ASSIGNMENT: Only one stretch of the listing below is wanted. Give it again exactly, from the line with "buf : t.buf = orBits [] 0 B" through the line with "fit, and everything".

EXERCISE MATERIAL:
-- ==== Sys2Proof/Laws/Encode.lean ====
section
/-! SUPPORT. What `ENCODE` does, block by block and channel by channel (46_stream.md R181, R183, R184): the state in
the middle of the block loop, one block, one channel after the other, and the two ways the loop ends. -/

namespace Sys2Proof.Machine

/-! ## Block partition (46_stream.md R180) -/

theorem blockFrames_le (count b : Nat) : blockFrames count b ≤ 512 := Nat.min_le_left _ _

theorem blockFrames_bound {count b j : Nat} (h : j < blockFrames count b) : 512 * b + j < count := by
  unfold blockFrames blockSize at h
  omega

theorem blockCount_bound {count b : Nat} (h : b < blockCount count) : 512 * b < count := by
  unfold blockCount ceilDiv blockSize at h
  omega

theorem blockCount_pos {count : Nat} (h : count ≠ 0) : 0 < blockCount count := by
  unfold blockCount ceilDiv blockSize
  omega

theorem blockCount_covers (count : Nat) : count ≤ 512 * blockCount count := by
  unfold blockCount ceilDiv blockSize
  omega

@[simp] theorem framesOfBlock_length (count : Nat) (f : Nat → Int) (b : Nat) :
    (framesOfBlock count f b).length = blockFrames count b := by simp [framesOfBlock]

/-- The index of a frame of the stream is inside the sample buffer. -/
theorem index_lt {count channels f c : Nat} (hf : f < count) (hc : c < channels) :
    f * channels + c < count * channels := by
  have : (f + 1) * channels ≤ count * channels := Nat.mul_le_mul_right _ hf
  rw [Nat.add_mul] at this
  omega

/-! ## The bits written so far -/

theorem State.encodedStream_eq (s : State) : s.encodedStream = s.soFar (blockCount s.count.toNat) 0 := by
  simp only [State.soFar, blockBits, List.range_zero, List.flatMap_nil, List.append_nil]
  rfl

theorem State.soFar_start (s : State) :
    s.soFar 0 0 = headerBits s.count.toNat s.channels.toNat s.bps.toNat s.rate.toNat := by
  simp [State.soFar, State.payloadOf, payloadBits, blockBits]

theorem State.soFar_header (s : State) (b c : Nat) : 160 ≤ (s.soFar b c).length := by
  rw [State.soFar, List.length_append, headerBits_length]; omega

theorem State.soFar_channel (s : State) (b c : Nat) :
    s.soFar b (c + 1) = s.soFar b c ++ recordBits s.bprl (s.parameterOf b c) (s.blockOf b c) := by
  simp [State.soFar, blockBits, List.range_succ, List.flatMap_append]

theorem State.soFar_block (s : State) (b : Nat) :
    s.soFar (b + 1) 0 = s.soFar b s.channels.toNat ++ paddingBits s.cfg.encAlign (s.soFar b s.channels.toNat).length := by
  have hl : (s.soFar b s.channels.toNat).length =
      160 + (s.payloadOf b ++ blockBits s.bprl s.channels.toNat (s.parameterOf b) (s.blockOf b)).length := by
    rw [State.soFar, List.length_append, headerBits_length]
  have hp : ∀ n, paddingBits s.cfg.encAlign (160 + n) = paddingBits s.cfg.encAlign n := by
    intro n; unfold paddingBits; rw [show (160 + n) % 8 = n % 8 by omega]
  rw [hl, hp]
  show _ ++ (payloadBits _ _ _ _ _ (b + 1) ++ []) = _
  rw [List.append_nil]
  simp only [payloadBits, State.soFar, State.payloadOf, List.append_assoc]

theorem State.soFar_channel_le (s : State) (b c i : Nat) : (s.soFar b c).length ≤ (s.soFar b (c + i)).length := by
  induction i with
  | zero => exact Nat.le_refl _
  | succ i ih => rw [← Nat.add_assoc, State.soFar_channel, List.length_append]; omega

theorem State.soFar_block_le (s : State) (b i : Nat) : (s.soFar b 0).length ≤ (s.soFar (b + i) 0).length := by
  induction i with
  | zero => exact Nat.le_refl _
  | succ i ih =>
    have := s.soFar_channel_le (b + i) 0 s.channels.toNat
    rw [Nat.zero_add] at this
    rw [← Nat.add_assoc, State.soFar_block, List.length_append]
    omega

/-- The stream written so far is a prefix of the whole. -/
theorem State.soFar_prefix_channel (s : State) (b c i : Nat) : s.soFar b c <+: s.soFar b (c + i) := by
  induction i with
  | zero => exact List.prefix_rfl
  | succ i ih => rw [← Nat.add_assoc, State.soFar_channel]; exact ih.trans (List.prefix_append _ _)

theorem State.soFar_prefix_block (s : State) (b i : Nat) : s.soFar b 0 <+: s.soFar (b + i) 0 := by
  induction i with
  | zero => exact List.prefix_rfl
  | succ i ih =>
    have := s.soFar_prefix_channel (b + i) 0 s.channels.toNat
    rw [Nat.zero_add] at this
    rw [← Nat.add_assoc, State.soFar_block]
    exact (ih.trans this).trans (List.prefix_append _ _)

/-! ## The state in the loop -/

/-- `t` is `s` inside `ENCODE` when the bits `B` have been written, but for the block registers. -/
structure EncMid (s t : State) (B : List Bool) : Prop where
  cfg : t.cfg = s.cfg
  channels : t.channels = s.channels
  bps : t.bps = s.bps
  rate : t.rate = s.rate
  count : t.count = s.count
  status : t.status = s.status
  smp : t.smp = s.smp
  pending : t.pending = s.pending
  rsp : t.rsp = s.rsp
  buf : t.buf = orBits [] 0 B
  pos : t.pos = B.length

/-- As `EncMid`, and the block registers are those after the record `last` names; the old ones where it names none. -/
structure EncAt (s t : State) (B : List Bool) (last : Option (Nat × Nat)) : Prop extends EncMid s t B where
  k : t.k = last.elim s.k fun r => BitVec.ofNat 32 (s.parameterOf r.1 r.2)
  acc : t.acc = last.elim s.acc fun r => BitVec.ofNat 64 (absDiffSum 0 (s.blockOf r.1 r.2))
  avg : t.avg = last.elim s.avg fun r => BitVec.ofNat 64 (blockAverage s.cfg (s.blockOf r.1 r.2))
  prev : t.prev = last.elim s.prev fun r => lastSample 0 (s.blockOf r.1 r.2)

/-- `ENCODE` stops in the record of block `b` and channel `c`: its `K` field, or the codeword of its sample `j`, does not
fit, and everything before that part stands in `BUF` (R181, 60_exceptions.md R206). -/
structure EncStop (s t : State) (B : List Bool) (b c : Nat) : Prop extends EncMid s t B where
  k : t.k = BitVec.ofNat 32 (s.parameterOf b c)
  acc : t.acc = BitVec.ofNat 64 (absDiffSum 0 (s.blockOf b c))
  avg : t.avg = BitVec.ofNat 64 (blockAverage s.cfg (s.blockOf b c))
  within : B.length ≤ s.bufBits
  part :
    (B = s.soFar b c ∧ s.bufBits < B.length + s.bprl ∧
      t.prev = (recordBefore s.channels.toNat b c).elim s.prev fun r => lastSample 0 (s.blockOf r.1 r.2)) ∨
    ∃ j, j < (s.blockOf b c).length ∧
      B = s.soFar b c ++ recordBits s.bprl (s.parameterOf b c) ((s.blockOf b c).take j) ∧
      s.bufBits < (s.soFar b c ++ recordBits s.bprl (s.parameterOf b c) ((s.blockOf b c).take (j + 1))).length ∧
      t.prev = lastSample 0 ((s.blockOf b c).take j)

/-- `d` ends with `BufBounds` in the record of block `b` and channel `c`. -/
def EncFail {α : Type} (s : State) (b c : Nat) (d : Done α) : Prop :=
  ∃ (B : List Bool) (t : State), EncStop s t B b c ∧ d = .raised .bufBounds (word B.length) t

theorem EncFail.andThen {α β : Type} {s : State} {b c : Nat} {d : Done α} (h : EncFail s b c d)
    (f : α → State → Done β) : EncFail s b c (d.andThen f) := by
  obtain ⟨B, t, h1, rfl⟩ := h
  exact ⟨B, t, h1, rfl⟩

theorem recordBefore_block {channels : Nat} (h : channels ≠ 0) (b : Nat) :
    recordBefore channels (b + 1) 0 = recordBefore channels b channels := by simp [recordBefore, h]

/-- A record begins with the record of its first samples. -/
theorem recordBits_take_prefix (bprl k : Nat) (xs : List Int) (j : Nat) :
    recordBits bprl k (xs.take j) <+: recordBits bprl k xs := by
  rw [recordBits_eq, recordBits_eq, List.prefix_append_right_inj]
  generalize (0 : Int) = ref
  induction xs generalizing ref j with
  | nil => simp
  | cons x xs ih =>
    cases j with
    | zero => simp
    | succ j =>
      rw [List.take_succ_cons, codewords_cons, codewords_cons, List.prefix_append_right_inj]
      exact ih j x

/-- What was written before the stop is a prefix of what comes up to the end of the record. -/
theorem EncStop.prefix {s t : State} {B : List Bool} {b c : Nat} (h : EncStop s t B b c) : B <+: s.soFar b (c + 1) := by
  rw [State.soFar_channel]
  rcases h.part with ⟨rfl, -⟩ | ⟨j, -, rfl, -⟩
  · exact List.prefix_append _ _
  · rw [List.prefix_append_right_inj]; exact recordBits_take_prefix _ _ _ _

theorem EncStop.header {s t : State} {B : List Bool} {b c : Nat} (h : EncStop s t B b c) : 160 ≤ B.length := by
  have := s.soFar_header b c
  rcases h.part with ⟨rfl, -⟩ | ⟨j, -, rfl, -⟩
  · exact this
  · rw [List.length_append]; omega

theorem EncMid.bprl {s t : State} {B : List Bool} (h : EncMid s t B) : t.bprl = s.bprl := by
  simp only [State.bprl, h.bps]

theorem EncMid.bufBits {s t : State} {B : List Bool} (h : EncMid s t B) : t.bufBits = s.bufBits := by
  simp only [State.bufBits, h.cfg]

theorem EncMid.samples {s t : State} {B : List Bool} (h : EncMid s t B) (b c : Nat) :
    blockSamples t (blockSize * b) (blockFrames s.count.toNat b) c = s.blockOf b c :=
  blockSamples_congr h.smp h.channels _ _ _

/-- What `ENCODE` checks before it changes anything (R187, R188), and the invariant. -/
structure EncReady (s : State) : Prop where
  inv : s.Inv
  capacity : s.elements ≤ s.cfg.smpElems

theorem State.Inv.holdsSample_blockOf {s : State} (h : s.Inv) (b c : Nat) :
    ∀ x ∈ s.blockOf b c, s.holdsSample x = true := by
  intro x hx
  simp only [State.blockOf, framesOfBlock, List.mem_map] at hx
  obtain ⟨i, -, rfl⟩ := hx
  exact h.holdsSample_read _

theorem EncReady.indices {s : State} (h : EncReady s) {b c : Nat} (hc : c < s.channels.toNat) :
    ∀ j, j < blockFrames s.count.toNat b → s.smpIndex (blockSize * b + j) c < s.cfg.smpElems := by
  intro j hj
  have := index_lt (blockFrames_bound hj) hc
  have := h.capacity
  simp only [State.smpIndex, State.elements, blockSize] at *
  omega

WORKED SOLUTION:
  buf : t.buf = orBits [] 0 B
  pos : t.pos = B.length

/-- As `EncMid`, and the block registers are those after the record `last` names; the old ones where it names none. -/
structure EncAt (s t : State) (B : List Bool) (last : Option (Nat × Nat)) : Prop extends EncMid s t B where
  k : t.k = last.elim s.k fun r => BitVec.ofNat 32 (s.parameterOf r.1 r.2)
  acc : t.acc = last.elim s.acc fun r => BitVec.ofNat 64 (absDiffSum 0 (s.blockOf r.1 r.2))
  avg : t.avg = last.elim s.avg fun r => BitVec.ofNat 64 (blockAverage s.cfg (s.blockOf r.1 r.2))
  prev : t.prev = last.elim s.prev fun r => lastSample 0 (s.blockOf r.1 r.2)

/-- `ENCODE` stops in the record of block `b` and channel `c`: its `K` field, or the codeword of its sample `j`, does not
fit, and everything before that part stands in `BUF` (R181, 60_exceptions.md R206). -/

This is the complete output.